Millennial Money

Learn — don’t run — from your inner critic

I can be so mean to myself. My inner critic roasts my actions like a political attack ad, with claims that are cruel, overstated and often inaccurate. My ad would assert that I’m stupid with money, bad at decision-making and a crybaby to boot — all endorsed by yours truly.

I’m not the only one talking trash about myself. Most people face negative self-talk at some point, and it comes up often in the practice of New York City-based financial therapist Aja Evans. Even financial therapists serve themselves harsh burns. “My inner monologue is brutal,” Evans says.

Personal finance is a prime topic for inner critics to judge, as it can be emotionally loaded and involve major decisions. Learn how to identify this voice and reframe its message.


Internal criticisms can be limiting when they become self-fulfilling prophecies, says Lindsay Bryan-Podvin, an Ann Arbor, Michigan-based financial therapist and author of “The Financial Anxiety Solution.” For example, why try to reel in your shopping if you’ve already labeled yourself as an overspender?

Or say your inner voice insists you’ll never understand investing. That statement could queue the following negative thought loop, Bryan-Podvin says: Because you already assume you can’t grasp investing, maybe you’re intimidated by the idea of opening a retirement account. So you don’t set one up or learn to do so. Then, well, you don’t have retirement savings or pick up any knowledge about investing. So you continue feeling like you’ll never understand it.

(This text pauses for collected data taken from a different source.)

theorem lateStat_kept {show_ : State → State} {s : State} (h1 : ∀ a2, Kept F a2 → Kept F (show_ a2)) (h3 : Kept F s) :
    Kept F (lateStat show_ s) := by
  unfold lateStat
  exact (Kept.ite (h1 _ h3) h3)

theorem otucIn_kept {s : State} {v : Nat} {r : OtucRx} (h1 : Kept F s) : Kept F (otucIn s v r) := by
  unfold otucIn
  split
  · refine Kept.ite ?_ ?_
    · exact h1
    · extract_lets +onlyGivenNames -underBinder -merge -useContext s2
      have h3 : Kept F s2 := by
        unfold s2
        exact (fecCount_kept h1)
      extract_lets +onlyGivenNames -underBinder -merge -useContext s4
      have h5 : Kept F s4 := by
        unfold s4
        split
        · exact (amCheck_kept h3)
        · exact h3
      exact (Kept.ite (otucSlice_kept h5) h5)
  · exact h1

theorem otucFrame_kept {s : State} {v : Nat} {r : OtucRx} (h1 : Kept F s) : Kept F (otucFrame s v r) := by
  unfold otucFrame
  exact (Kept.ite h1 (otucIn_kept h1))

theorem apsAccept_kept {s : State} {i : Nat} {a : Nat × List Byte} (h1 : Kept F s) : Kept F (apsAccept s i a) := by
  unfold apsAccept
  split
  · refine Kept.ite ?_ ?_
    · exact h1
    · extract_lets +onlyGivenNames -underBinder -merge -useContext k2 k3 k4
      clear_value k2 k3 k4
      extract_lets +onlyGivenNames -underBinder -merge -useContext s5
      have h6 : Kept F s5 := by
        unfold s5
        exact (State.updOdu_kept h1)
      clear_value s5
      refine Kept.ite ?_ ?_
      · extract_lets +onlyGivenNames -underBinder -merge -useContext s7
        have h8 : Kept F s7 := by
          unfold s7
          exact (State.updOdu_kept h6)
        clear_value s7
        exact (State.postRole_kept h8)
      · exact h6
  · exact h1

theorem tcmFrame_kept {s : State} {i : Nat} {mfas : Nat} {t : TcmRx} (h1 : Kept F s) : Kept F (tcmFrame s i mfas t) := by
  unfold tcmFrame
  refine Kept.ite ?_ ?_
  · extract_lets +onlyGivenNames -underBinder -merge -useContext k2
    clear_value k2
    extract_lets +onlyGivenNames -underBinder -merge -useContext s3
    have h4 : Kept F s3 := by
      unfold s3
      exact (countBlock_kept h1)
    clear_value s3
    extract_lets +onlyGivenNames -underBinder -merge -useContext s5
    have h6 : Kept F s5 := by
      unfold s5
      exact (State.updOh_kept h4)
    clear_value s5
    extract_lets +onlyGivenNames -underBinder -merge -useContext s7
    have h8 : Kept F s7 := by
      unfold s7
      exact (statAccept_kept h6)
    clear_value s7
    extract_lets +onlyGivenNames -underBinder -merge -useContext s9
    have h10 : Kept F s9 := by
      unfold s9
      exact (bdiAccept_kept h8)
    clear_value s9
    extract_lets +onlyGivenNames -underBinder -merge -useContext s11
    have h12 : Kept F s11 := by
      unfold s11
      exact (biaeAccept_kept h10)
    clear_value s11
    exact (ttiByte_kept h12)
  · exact h1

theorem oduFrame_kept {s : State} {i : Nat} {r : OduRx} (h1 : Kept F s) : Kept F (oduFrame s i r) := by
  unfold oduFrame
  split
  · extract_lets +onlyGivenNames -underBinder -merge -useContext k2
    clear_value k2
    extract_lets +onlyGivenNames -underBinder -merge -useContext s3
    have h4 : Kept F s3 := by
      unfold s3
      exact (countBlock_kept h1)
    clear_value s3
    extract_lets +onlyGivenNames -underBinder -merge -useContext s5
    have h6 : Kept F s5 := by
      unfold s5
      exact (statAccept_kept h4)
    clear_value s5
    extract_lets +onlyGivenNames -underBinder -merge -useContext s7
    have h8 : Kept F s7 := by
      unfold s7
      exact (bdiAccept_kept h6)
    clear_value s7
    extract_lets +onlyGivenNames -underBinder -merge -useContext s9
    have h10 : Kept F s9 := by
      unfold s9
      exact (ttiByte_kept h8)
    clear_value s9
    extract_lets +onlyGivenNames -underBinder -merge -useContext s11
    have h12 : Kept F s11 := by
      unfold s11
      exact (State.updOdu_kept h10)
    clear_value s11
    extract_lets +onlyGivenNames -underBinder -merge -useContext s13
    have h14 : Kept F s13 := by
      unfold s13
      exact (State.setDef_kept h12)
    clear_value s13
    extract_lets +onlyGivenNames -underBinder -merge -useContext s15
    have h16 : Kept F s15 := by
      unfold s15
      exact (Kept.foldl (fun _ _ h17 => (tcmFrame_kept h17)) h14)
    clear_value s15
    extract_lets +onlyGivenNames -underBinder -merge -useContext s18
    have h19 : Kept F s18 := by
      unfold s18
      split
      · exact (apsAccept_kept h16)
      · exact h16
    clear_value s18
    exact (State.updOdu_kept h19)
  · exact h1

theorem putStat_kept {s : State} {a : Nat} {v : Nat} {chg : Nat} {bit : Nat} (h1 : Kept F s) : Kept F (putStat s a v chg bit) := by
  unfold putStat
  exact (Kept.ite h1 (State.mapBit_kept (State.wr_kept h1)))

theorem oduStat_kept {s : State} {i : Nat} (h1 : Kept F s) : Kept F (oduStat s i) := by
  unfold oduStat
  extract_lets +onlyGivenNames -underBinder -merge -useContext k2 k3 k4 k5
  clear_value k2 k3 k4 k5
  extract_lets +onlyGivenNames -underBinder -merge -useContext s6
  have h7 : Kept F s6 := by
    unfold s6
    exact (putStat_kept h1)
  clear_value s6
  extract_lets +onlyGivenNames -underBinder -merge -useContext k8 k9
  clear_value k8 k9
  exact (putStat_kept h7)

theorem portStat_kept {s : State} {y2 : PortDef} (h1 : Kept F s) : Kept F (portStat s y2) := by
  unfold portStat
  extract_lets +onlyGivenNames -underBinder -merge -useContext s3
  have h4 : Kept F s3 := by
    unfold s3
    exact (Kept.foldl (fun _ _ h5 => (putStat_kept h5)) h1)
  clear_value s3
  exact (putStat_kept h4)

theorem allStat_kept {s : State} (h1 : Kept F s) : Kept F (allStat s) := by
  unfold allStat
  split
  · refine Kept.foldl (fun _ _ h2 => ?_) ?_
    · exact (oduStat_kept h2)
    · exact (Kept.foldl (fun _ _ h3 => (portStat_kept h3)) h1)
  · exact h1

theorem pdFrame_kept {s : State} {y2 : PortDef} (h1 : Kept F s) : Kept F (pdFrame s y2) := by
  unfold pdFrame
  exact (Kept.ite (Kept.foldl (fun _ _ h3 => (Kept.of h3 rfl rfl rfl rfl rfl rfl)) h1) (portDown_kept h1))

theorem defectSample_kept {s : State} (h1 : Kept F s) : Kept F (defectSample s) := by
  unfold defectSample
  extract_lets +onlyGivenNames -underBinder -merge -useContext k2
  clear_value k2
  extract_lets +onlyGivenNames -underBinder -merge -useContext s3
  have h4 : Kept F s3 := by
    unfold s3
    exact (Kept.foldl (fun _ _ h5 => (pdFrame_kept h5)) h1)
  clear_value s3
  refine allStat_kept ?_
  exact (Kept.of h4 rfl rfl rfl rfl rfl rfl)

theorem repSet_kept {s : State} {i : Nat} (h1 : Kept F s) : Kept F (repSet s i) := by
  unfold repSet
  split
  · exact (State.updOdu_kept h1)
  · exact h1

theorem aisInsert_kept {s : State} {i : Nat} (h1 : Kept F s) : Kept F (aisInsert s i) := by
  unfold aisInsert
  exact (Kept.ite (oduStat_kept (repSet_kept (State.updOdu_kept h1))) h1)

theorem aisRemove_kept {s : State} {i : Nat} (h1 : Kept F s) : Kept F (aisRemove s i) := by
  unfold aisRemove
  refine Kept.ite ?_ ?_
  · extract_lets +onlyGivenNames -underBinder -merge -useContext s2
    have h3 : Kept F s2 := by
      unfold s2
      exact (repSet_kept (State.updOdu_kept h1))
    clear_value s2
    exact (Kept.ite (oduStat_kept h3) h3)
  · exact h1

This kind of spiral reinforces the initial unhelpful claim, Bryan-Podvin says.


To address overly critical thinking, you must first recognize it. The fancy term for these thoughts is “cognitive distortions.” In a Harvard Medical School article, Dr. Peter Grinspoon describes them as “internal mental filters or biases that increase our misery, fuel our anxiety and make us feel bad about ourselves.”

Or consider this simpler definition of a cognitive distortion, from Bryan-Podvin: “an unhelpful or untruthful thought.”

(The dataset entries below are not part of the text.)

-- ==== Sys2Proof/Laws/KeepTrunk.lean ====
section
/-! SUPPORT. What Machine/Trunk.lean keeps: each operation, and each command, leads from a safe state to a safe state, and no fuse goes back (Safety.lean). -/

namespace Sys2Proof.Machine

variable {F : Fuses}

theorem selWrite_kept {s : State} {kind : Nat} {o : Nat} {b : Bool} (h1 : Kept F s) : Kept F (selWrite s kind o b) := by
  unfold selWrite
  extract_lets +onlyGivenNames -underBinder -merge -useContext k2
  clear_value k2
  refine Kept.ite ?_ ?_
  · refine lateStat_kept (fun _ h4 => (allStat_kept h4)) ?_
    exact (Kept.of h1 rfl rfl rfl rfl rfl rfl)
  · exact (State.evt_kept h1)

theorem patrol_kept {s : State} {cor : Nat} {found : List (Nat × Nat × Nat)} (h1 : Kept F s) : Kept F (patrol s cor found) := by
  unfold patrol
  extract_lets +onlyGivenNames -underBinder -merge -useContext k2
  clear_value k2
  extract_lets +onlyGivenNames -underBinder -merge -useContext s3
  have h4 : Kept F s3 := by
    unfold s3
    exact (Kept.ite h1 (State.count_kept (State.evt_kept (State.incPair_kept h1))))
  clear_value s3
  refine Kept.ite ?_ ?_
  · exact h4
  · extract_lets +onlyGivenNames -underBinder -merge -useContext s5
    have h6 : Kept F s5 := by
      unfold s5
      exact (State.count_kept (State.evt_kept (State.incPair_kept h4)))
    clear_value s5
    split
    · exact (Kept.of h6 rfl rfl rfl rfl rfl rfl)
    · exact h6

theorem trunkOut_kept {s : State} {m : Image} {demap : List (Nat × Nat)} {endedFn : Nat} (h1 : Kept F s) : Kept F (trunkOut s m demap endedFn) := by
  unfold trunkOut
  extract_lets +onlyGivenNames -underBinder -merge -useContext k2 k3 k4 k5
  clear_value k2 k3 k4 k5
  exact (Kept.of h1 rfl rfl rfl rfl rfl rfl)

theorem trunkEnd_kept {s : State} {inp : FrameInput} {endedFn : Nat} (h1 : Kept F s) : Kept F (trunkEnd s inp endedFn) := by
  unfold trunkEnd
  extract_lets +onlyGivenNames -underBinder -merge -useContext s2
  have h3 : Kept F s2 := by
    unfold s2
    exact (patrol_kept h1)
  clear_value s2
  split
  · exact (trunkOut_kept h3)
  · exact h3

theorem trunkFrame_kept {s : State} (h1 : Kept F s) : Kept F (trunkFrame s) := by
  unfold trunkFrame
  extract_lets +onlyGivenNames -underBinder -merge -useContext s2
  have h3 : Kept F s2 := by
    unfold s2
    split
    · refine Kept.foldl (fun _ _ h4 => ?_) ?_
      · exact (repSet_kept h4)
      · exact (Kept.of h1 rfl rfl rfl rfl rfl rfl)
    · exact h1
  clear_value s2
  refine allStat_kept ?_
  exact (Kept.of h3 rfl rfl rfl rfl rfl rfl)

theorem recentre_kept {s : State} {o : Nat} (h1 : Kept F s) : Kept F (recentre s o) := by
  unfold recentre
  extract_lets +onlyGivenNames -underBinder -merge -useContext s2
  have h3 : Kept F s2 := by
    unfold s2
    exact (State.evt_kept (State.mapBit_kept h1))
  clear_value s2
  extract_lets +onlyGivenNames -underBinder -merge -useContext s4
  have h5 : Kept F s4 := by
    unfold s4
    exact (State.count_kept h3)
  clear_value s4
  exact (Kept.of h5 rfl rfl rfl rfl rfl rfl)

theorem remapRecentre_kept {s : State} {o : Nat} (h1 : Kept F s) : Kept F (remapRecentre s o) := by
  unfold remapRecentre
  split
  · exact (Kept.ite (recentre_kept h1) h1)
  · exact h1

theorem inject_kept {s : State} {sw : Nat} (h1 : Kept F s) : Kept F (inject s sw) := by
  unfold inject
  exact (Kept.ite (Kept.of h1 rfl rfl rfl rfl rfl rfl) h1)

theorem testError_kept {s : State} {link : Bool} {unit : Nat} (h1 : Kept F s) : Kept F (testError s link unit) := by
  unfold testError
  extract_lets +onlyGivenNames -underBinder -merge -useContext s2
  have h3 : Kept F s2 := by
    unfold s2
    exact (State.evt_kept h1)
  clear_value s2
  exact (Kept.ite (State.count_kept (State.incPair_kept h3)) (State.count_kept (State.incPair_kept h3)))

theorem testWord_kept {s : State} {link : Bool} {unit : Nat} {cyc : Nat} {pos : Nat} {w : TestRx} (h1 : Kept F s) :
    Kept F (testWord s link unit cyc pos w) := by
  unfold testWord
  refine Kept.ite ?_ ?_
  · exact (Kept.ite (testError_kept h1) h1)
  · extract_lets +onlyGivenNames -underBinder -merge -useContext k2
    clear_value k2
    refine Kept.ite ?_ ?_
    · exact h1
    · extract_lets +onlyGivenNames -underBinder -merge -useContext k3 k4
      clear_value k3 k4
      extract_lets +onlyGivenNames -underBinder -merge -useContext s5
      have h6 : Kept F s5 := by
        unfold s5
        exact (Kept.ite (Kept.of h1 rfl rfl rfl rfl rfl rfl) h1)
      clear_value s5
      exact (Kept.ite (testError_kept h6) h6)

theorem collision_kept {s : State} {middle : Nat} {egress : Nat} {low : Nat} {high : Nat} (h1 : Kept F s) :
    Kept F (collision s middle egress low high) := by
  unfold collision
  refine Kept.ite ?_ ?_
  · exact h1
  · extract_lets +onlyGivenNames -underBinder -merge -useContext k2
    clear_value k2
    extract_lets +onlyGivenNames -underBinder -merge -useContext s3
    have h4 : Kept F s3 := by
      unfold s3
      exact (State.count_kept (State.incPair_kept h1))
    clear_value s3
    extract_lets +onlyGivenNames -underBinder -merge -useContext s5
    have h6 : Kept F s5 := by
      unfold s5
      exact (Kept.ite (State.wr_kept h4) h4)
    clear_value s5
    extract_lets +onlyGivenNames -underBinder -merge -useContext s7
    have h8 : Kept F s7 := by
      unfold s7
      exact (State.evt_kept h6)
    clear_value s7
    split
    · exact (Kept.of h8 rfl rfl rfl rfl rfl rfl)
    · exact h8

theorem execRemapRecentre_kept {output : Nat} {s : State} {t : State} (h : Kept F s) (ht : execRemapRecentre output s = .next t) : Kept F t :=
  checked_kept h (remapRecentre_kept h) ht

theorem execInject_kept {sw : Nat} {s : State} {t : State} (h : Kept F s) (ht : execInject sw s = .next t) : Kept F t :=
  checked_kept h (State.host_kept h (fun _ h1 => (inject_kept h1))) ht

theorem execTestWordCheck_kept {link : Bool} {unit : Nat} {place : Nat × Nat} {word : TestRx} {s : State} {t : State} (h : Kept F s) (ht : execTestWordCheck link unit place word s = .next t) :
    Kept F t :=
  checked_kept h (testWord_kept h) ht

theorem execMiddleCollision_kept {middle : Nat} {egress : Nat} {low : Nat} {high : Nat} {s : State} {t : State} (h : Kept F s) (ht : execMiddleCollision middle egress low high s = .next t) :
    Kept F t :=
  checked_kept h (collision_kept h) ht

end Sys2Proof.Machine
end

Look for clues to identify cognitive distortions. According to the Harvard article, those could include labeling, like calling yourself a bad saver, and fortune-telling, like insisting you won’t ever make much money. Watch for absolute terms, too, such as “always” and “never,” Bryan-Podvin says.


When it comes to quieting these criticisms — or changing any behavior — Evans says that “building awareness and tracking matters.” That’s why people log calories to eat healthier foods, for example, and track spending to save money.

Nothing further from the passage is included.